# DATA PROVIDED:
-- ==== Sys2Proof/Machine/Limits.lean ====
section
/-!
DEFINITION. The limits on what a flow may carry (R160-R163, R234, R242, R317, R318, R326), shared by Thresher and by the
Regulate stage. Currents in 10 mA, voltages in mV, powers in W, and in nW where a ramp is followed from wave to wave.
-/

namespace Sys2Proof.Machine

/-! ### Lists in order -/

/-- A list sorted by a relation "goes before", stable. -/
def insertBy {α : Type} (before : α → α → Bool) (a : α) : List α → List α
  | [] => [a]
  | b :: l => if before b a then b :: insertBy before a l else if before a b then a :: b :: l else b :: insertBy before a l
def sortBy {α : Type} (before : α → α → Bool) : List α → List α
  | [] => []
  | a :: l => insertBy before a (sortBy before l)

/-- Lexicographic order on lists of numbers, smaller first. -/
def lexBefore : List Int → List Int → Bool
  | a :: l, b :: m => decide (a < b) || (a == b && lexBefore l m)
  | _, _ => false

/-- Amounts given out of a total, in order. -/
def giveOut : Nat → List (Ctx × Nat) → List (Ctx × Nat)
  | _, [] => []
  | left, (c, m) :: l => (c, min m left) :: giveOut (left - min m left) l
def total (l : List (Ctx × Nat)) : Nat := l.foldl (fun n q => n + q.2) 0
def given (l : List (Ctx × Nat)) (c : Ctx) : Nat := ((l.find? (·.1 == c)).map (·.2)).getD 0

/-- The flows of a list in the order of a pass: descending priority, lower context first; Feeder flows before the Lend
flows of their port (R324, R374). -/
def State.byPrio (s : State) (l : List Ctx) : List Ctx :=
  let feeder (d : FlowDef) : Nat := ((allCtx.find? fun c => s.ctx[c].st != .free && s.ctx[c].d.kind == 4 && s.ctx[c].d.port == d.port).map
    fun c => s.ctx[c].d.prio).getD 0
  let key (c : Ctx) : List Int :=
    let d := s.ctx[c].d
    let p := if d.kind = 5 then min d.prio (feeder d) else d.prio
    [-(p : Int), if d.kind = 5 then 1 else 0, -(d.prio : Int), c.val]
  sortBy (fun a b => lexBefore (key a) (key b)) l

/-- Whether a flow carries energy into the culm. -/
def FlowDef.inward (d : FlowDef) : Bool := d.kind == 1 || d.kind == 3 || d.kind == 6

/-- The conversion efficiency between a flow's port and the culm, per cent (R4): 98 at P1-P4, 99 at B1-B3. -/
def FlowDef.eff (d : FlowDef) : Nat := if d.kind = 2 ∨ d.kind = 3 then 99 else 98

/-- The culm-side power of a power at the flow's port, and the reverse, W. -/
def FlowDef.culmW (d : FlowDef) (w : Nat) : Nat := if d.inward then w * d.eff / 100 else w * 100 / d.eff
def FlowDef.portW (d : FlowDef) (w : Nat) : Nat := if d.inward then w * 100 / d.eff else w * d.eff / 100

/-- The power of a current at a voltage, W, and the current of a power; no limit stands at zero voltage. -/
def wattsOf (cur mv : Nat) : Nat := cur * mv / 100000
def curOf (w mv : Nat) : Nat := if mv = 0 then 0 else w * 100000 / mv

/-- The voltage at a flow's local port, mV. -/
def State.flowMv (s : State) (d : FlowDef) : Nat :=
  match d.port.bind Port.group? with
  | some g => s.groupVolts g
  | none => 0

/-- A power limit as a current at a flow's port; none where the power limit is 0 or there is no voltage. -/
def State.plimCur (s : State) (d : FlowDef) (w : Nat) : Option Nat :=
  if w = 0 ∨ s.flowMv d = 0 then none else some (curOf w (s.flowMv d))

/-- The lower of a current and an optional limit. -/
def capTo (n : Nat) : Option Nat → Nat
  | some m => min n m
  | none => n

/-- The safe profile of a flow while it governs (R212). -/
def State.safeProf (s : State) (f : FlowCtx) : Option SafeProf :=
  if f.safe then
    match s.img.image, f.d.kind with
    | some i, 1 => some i.safe[(0 : Fin 6)]
    | some i, 2 => some i.safe[(1 : Fin 6)]
    | some i, 3 => some i.safe[(2 : Fin 6)]
    | some i, 4 => some i.safe[(3 : Fin 6)]
    | some i, 5 => some i.safe[(4 : Fin 6)]
    | some i, 6 => some i.safe[(5 : Fin 6)]
    | _, _ => none
  else none

/-- The port's own limit (R318). -/
def ownLimit (d : FlowDef) : Nat := if d.kind = 2 ∨ d.kind = 3 then 20000 else 3200

/-- The flow's own current limit: DEF1.ilim, or the port's own limit where it is 0 (R318). -/
def flowIlim (d : FlowDef) : Nat := if d.ilim = 0 then ownLimit d else d.ilim

/-- The entry of the present phase of a battery port, if the phase has one (R234), and the safe profile's entry for the
same phase while it governs (R248). -/
def State.ownPhase (s : State) (p : BPort) : Option PhaseEntry := s.chg[p].wc.bind fun w => w.phase? s.chg[p].phase
def State.safePhase (s : State) (p : BPort) : Option PhaseEntry := (s.safeProfile p).bind fun w => w.phase? s.chg[p].phase
def State.phaseNow (s : State) (p : BPort) : Option PhaseEntry := match s.ownPhase p with
  | some e => some e
  | none => s.safePhase p

/-- The ilim of the present phase of a Charge flow's port, the lower of the two where the safe profile governs (R234,
R248, R318). -/
def State.phaseIlim (s : State) (d : FlowDef) : Option Nat :=
  match d.port.bind Port.bat? with
  | some p =>
    if d.kind = 2 then (s.phaseNow p).map fun e => 10 * min 2000 (capTo e.ilim ((s.safePhase p).map (·.ilim))) else none
  | none => none

/-- The power limit of a safe profile as a current at a flow's port: a limit of 0 holds the flow at zero (R396). -/
def State.safePlim (s : State) (d : FlowDef) (q : SafeProf) : Option Nat := if q.plim = 0 then some 0 else s.plimCur d q.plim

/-- The flow's own limit in force, 10 mA: current and power, those of the safe profile while it governs (R201, R212). -/
def State.ownLim (s : State) (f : FlowCtx) : Nat :=
  match s.safeProf f with
  | some q => capTo q.ilim (s.safePlim f.d q)
  | none => capTo (flowIlim f.d) (s.plimCur f.d f.d.plim)

/-- A limit of a flow's own, as it stands while a lowered one ramps down (R201). -/
def State.eased (s : State) (f : FlowCtx) (i : Nat) : Nat := if s.ownLim f < f.lim / 10000 then max i (f.lim / 10000) else i

/-- The configured limit I_cfg of a flow (R318). -/
def State.cfgLimit (s : State) (f : FlowCtx) : Nat :=
  let i := capTo (s.eased f (flowIlim f.d)) (s.phaseIlim f.d)
  match f.d.kind, f.d.port.bind Port.src? with
  | 1, some p => min i (s.srcIlim p)
  | _, _ => i

/-- The factor k of R318 on a limit: the throttle factor or the first-use factor, whichever is lower. -/
def State.throttled (s : State) (i : Nat) : Nat :=
  min (i * (16 - s.thm.step) / 16) (if s.thr.first then i / 4 else i)

/-- The THR_PLIM word in force for a flow's port (R317). -/
def State.portLimit (s : State) (d : FlowDef) : Word :=
  match d.port.bind Port.group? with
  | some g => s.thr.inForce.plim[g]
  | none => 0

/-- The capacity of a flow's group, its prospective one where none of its members switches yet, or its die-limited current where that is
lower (R82, R317, R320). -/
def State.groupLimit (s : State) (d : FlowDef) (die : Vector (Option Nat) 7) : Nat :=
  match d.port.bind Port.group? with
  | some g => capTo (s.prospect g) die[g]
  | none => 0

/-- The current ceiling c_f of R317 without its item 4. -/
def State.ceiling0 (s : State) (f : FlowCtx) : Nat :=
  let d := f.d
  let i := s.throttled (s.cfgLimit f)
  let i := capTo i ((s.plimCur d d.plim).map (s.eased f))
  let pl := s.portLimit d
  let i := if pl.bits 15 0 = 0 then i else min i (pl.bits 15 0)
  let i := capTo i (s.plimCur d (pl.bits 31 16))
  let i := match s.safeProf f with
    | some q => capTo (min i (s.eased f q.ilim)) ((s.safePlim d q).map (s.eased f))
    | none => i
  let i := if f.st = .closing ∨ f.st = .suspended then min i f.cur.natAbs else i
  if d.kind = 6 then min i f.peerGrant else i

/-- The current ceiling c_f (R317). -/
def State.ceiling (s : State) (f : FlowCtx) (die : Vector (Option Nat) 7) : Nat :=
  min (s.ceiling0 f) (s.groupLimit f.d die)

/-! ### Battery ports (R194, R234, R242, R535) -/

/-- The own limit followed over an iteration (R201, R203): a lowered limit ramps down at the flow's ramp rate, and after a return to
Live it ramps up from zero. -/
def State.rampLim (s : State) (f : FlowCtx) (ns : Nat) : FlowCtx :=
  let want := 10000 * s.ownLim f
  let step := f.d.ramp * ns
  let lim := if want < f.lim then max want (f.lim - step) else if f.rising then min want (f.lim + step) else want
  { f with lim := lim, rising := f.rising && decide (lim < want) }

/-- A flow's grant in force: under its own limit as it is ramped, a Borrow flow under what its lender grants, less 2 % (R201, R208,
R213). -/
def State.grantNow (f : FlowCtx) : Nat :=
  let i := min f.grant (f.lim / 10000)
  if f.d.kind = 6 then min i (f.peerGrant * 98 / 100) else i

/-- The phase's current target before the grant, under an own limit of the flow (R234, R326): zero in Qualify and Rest, while the
phase is held, and while the BMS limit is exceeded. -/
def State.chgNeed (s : State) (f : FlowCtx) (own : Nat) : Nat :=
  match f.d.port.bind Port.bat? with
  | none => 0
  | some p =>
    match s.phaseIlim f.d with
    | none => 0
    | some i =>
      if s.chgHeld p || s.chg[p].bmsOver then 0
      else match s.lithium p with
        | some l => if s.bmsLive l then min (min i own) (s.bmsShare l.bms s.bms[l.bms].act.ccl) else 0
        | none => min i own

/-- D_f of a Charge flow (R326), and the current that it may take now (R234). -/
def State.chgDemand (s : State) (f : FlowCtx) : Nat := s.chgNeed f (s.ownLim f)
def State.chgWant (s : State) (f : FlowCtx) : Nat := min (s.chgNeed f (f.lim / 10000)) (State.grantNow f)

/-- The mean current of a Charge flow at most: while the perturbation stands on it, lower by its amplitude than every limit of R234 and
200 A (R261). -/
def State.chgMean (s : State) (f : FlowCtx) : Nat :=
  let most := min 20000 (s.chgWant f)
  match f.d.port.bind Port.bat? with
  | some p => if s.perturbs p then most - (s.estAmp p + 9) / 10 else most
  | none => most

/-! ### Source ports (R160, R161, R163) -/

/-- Voltage foldback (R161), W; none where it does not apply. -/
def State.vFold (s : State) (p : SPort) : Option Nat :=
  let vfold := (s.reg (srcPfldAt p)).bits 15 0
  let vmin := s.src[p].qv.bits 15 0
  let v := s.src[p].v
  if vfold = 0 ∨ vfold ≤ v then none
  else if vfold ≤ vmin ∨ v ≤ vmin then some 0
  else some (s.srcPlim p * (v - vmin) / (vfold - vmin))

/-- The limit that the present frequency asks for under frequency foldback (R161), W: 5 % of plim less for each further
0.1 Hz below the fold point. -/
def State.fFold (s : State) (p : SPort) : Option Nat :=
  let ffold := (s.reg (srcPfldAt p)).bits 31 24
  let x := s.src[p]
  if x.role ≠ .ac ∨ ffold = 0 then none
  else
    let below := x.nomF - 10 * ffold - x.freq
    some (s.srcPlim p * (200 - min 200 below) / 200)

/-- The culm-side power that Live flows of a kind may carry at battery ports, in the order of R112, W. -/
def State.batPower (s : State) (kind : Nat) : List (Ctx × Nat) :=
  (s.byPrio (allCtx.filter fun c => s.ctx[c].st == .live && s.ctx[c].d.kind == kind)).map fun c =>
    let f := s.ctx[c]
    let most := match f.d.port.bind Port.bat? with
      | some p => min (s.capacity p.group) (if kind = 2 then s.chgWant f else if s.mayDischarge f then capTo (State.grantNow f) (s.disLimit p) else 0)
      | none => 0
    (c, f.d.culmW (wattsOf most (s.flowMv f.d)))

/-- The power at a port of what a list gives to its flows, W. -/
def State.portPower (s : State) (p : Port) (l : List (Ctx × Nat)) : Nat :=
  l.foldl (fun n q => if s.ctx[q.1].d.port = some p then n + s.ctx[q.1].d.portW q.2 else n) 0

/-- The greatest number up to a bound of which a condition holds, else 0. -/
def lastTrue (f : Nat → Bool) : Nat → Nat
  | 0 => 0
  | n + 1 => if f (n + 1) then n + 1 else lastTrue f n

/-- The culm-side power that other supplying sources give, and that loads and Live Feeder flows take, W. -/
def State.othersW (s : State) (p : SPort) : Nat :=
  allSrc.foldl (fun n q => if q ≠ p ∧ s.src[q].st = .supplying then n + s.src[q].pwr.toNat * 98 / 100 else n) 0
def State.feedersW (s : State) : Nat :=
  allCtx.foldl (fun n c => if s.ctx[c].st = .live ∧ s.ctx[c].d.kind = 4 then n + s.ctx[c].d.culmW (wattsOf s.ctx[c].cur.natAbs (s.flowMv s.ctx[c].d)) else n) 0
def State.loadW (s : State) : Nat := s.culm.ild.toNat * s.culm.vmeas / 100000 + s.feedersW

/-- The ripple headroom of an AC port (R163), W at the port: the largest mean culm-side power at which the sum, over buffer ports with
a Live flow, of what each can carry less the mean that R112 gives it at that power is at least the power itself. -/
def State.ripple (s : State) (p : SPort) : Nat :=
  let bufs := allBat.filter fun b => s.src[p].rbuf.getLsbD b.val &&
    allCtx.any fun c => s.ctx[c].st == .live && s.ctx[c].d.port == some b.port
  if bufs.isEmpty then 0
  else
    let chg := s.batPower 2
    let dis := s.batPower 3
    let others := s.othersW p
    let load := s.loadW
    let most := bufs.map fun b => (b, wattsOf (min 20000 (s.capacity b.group)) s.bat[b].vterm.toNat)
    let head (w : Nat) : Int :=
      let c := giveOut (w + others - load) chg
      let d := giveOut (load - (w + others)) dis
      most.foldl (fun n q => n + q.2 - (s.portPower q.1.port c + s.portPower q.1.port d : Nat)) 0
    lastTrue (fun w => decide ((w : Int) ≤ head w)) 16000 * 100 / 98

/-- The limits of R160 on a source port's draw under a capacity of its group, in nW, by code: 2-8 and 11. Code 8 follows the commanded
draw of the port's flow for `ns` nanoseconds. -/
def State.limitsUnder (s : State) (cap : Nat) (p : SPort) (f : FlowCtx) (ns : Nat) : List (Nat × Nat) :=
  let mv := 100 * s.src[p].v
  let g := 1000000000
  let rise := f.d.ramp * ns * mv
  let port := 100 * (s.reg (srcPfldAt p)).bits 23 16 * ns
  [(2, 10000 * s.srcIlim p * mv), (3, g * s.srcPlim p), (4, 10000 * cap * mv)] ++
  (if s.src[p].role = .ac then [(5, g * s.ripple p)] else []) ++
  (match s.vFold p with | some w => [(6, g * w)] | none => []) ++
  (match s.fFold p with | some _ => [(7, s.src[p].foldW)] | none => []) ++
  [(8, f.cmd * mv + (if port = 0 then rise else min rise port)), (11, 32000000 * mv)]

def State.srcLimits (s : State) (p : SPort) (f : FlowCtx) (ns : Nat) : List (Nat × Nat) := s.limitsUnder (s.capacity p.group) p f ns

/-- The lowest of a list of limits: its code, the first among equals, and its value. -/
def lowest : List (Nat × Nat) → Option (Nat × Nat)
  | [] => none
  | a :: l => match lowest l with
    | none => some a
    | some b => if b.2 < a.2 then some b else some a

/-- The availability A_f of a source port for a flow (R326), W at the port: on class 0 the tracked maximum, for a Draw flow the power
available at its held reference (R166; assumption 77); else the lowest limit of R160 other than codes 1, 9 and 10, under the prospective
capacity of a group that does not switch yet (R82). -/
def State.avail (s : State) (p : SPort) (f : FlowCtx) : Nat :=
  if s.src[p].role = .dc ∧ s.src[p].cls = 0 then s.src[p].mppt.avail
  else match lowest (s.limitsUnder (s.prospect p.group) p f s.sense.groups[p.group].itLast) with
    | some (_, w) => w / 1000000000
    | none => 0

end Sys2Proof.Machine
end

# ASSIGNMENT:
Please go through the entries and show every line with the word "foldback".

# YOUR RESPONSE:
/-- Voltage foldback (R161), W; none where it does not apply. -/
/-- The limit that the present frequency asks for under frequency foldback (R161), W: 5 % of plim less for each further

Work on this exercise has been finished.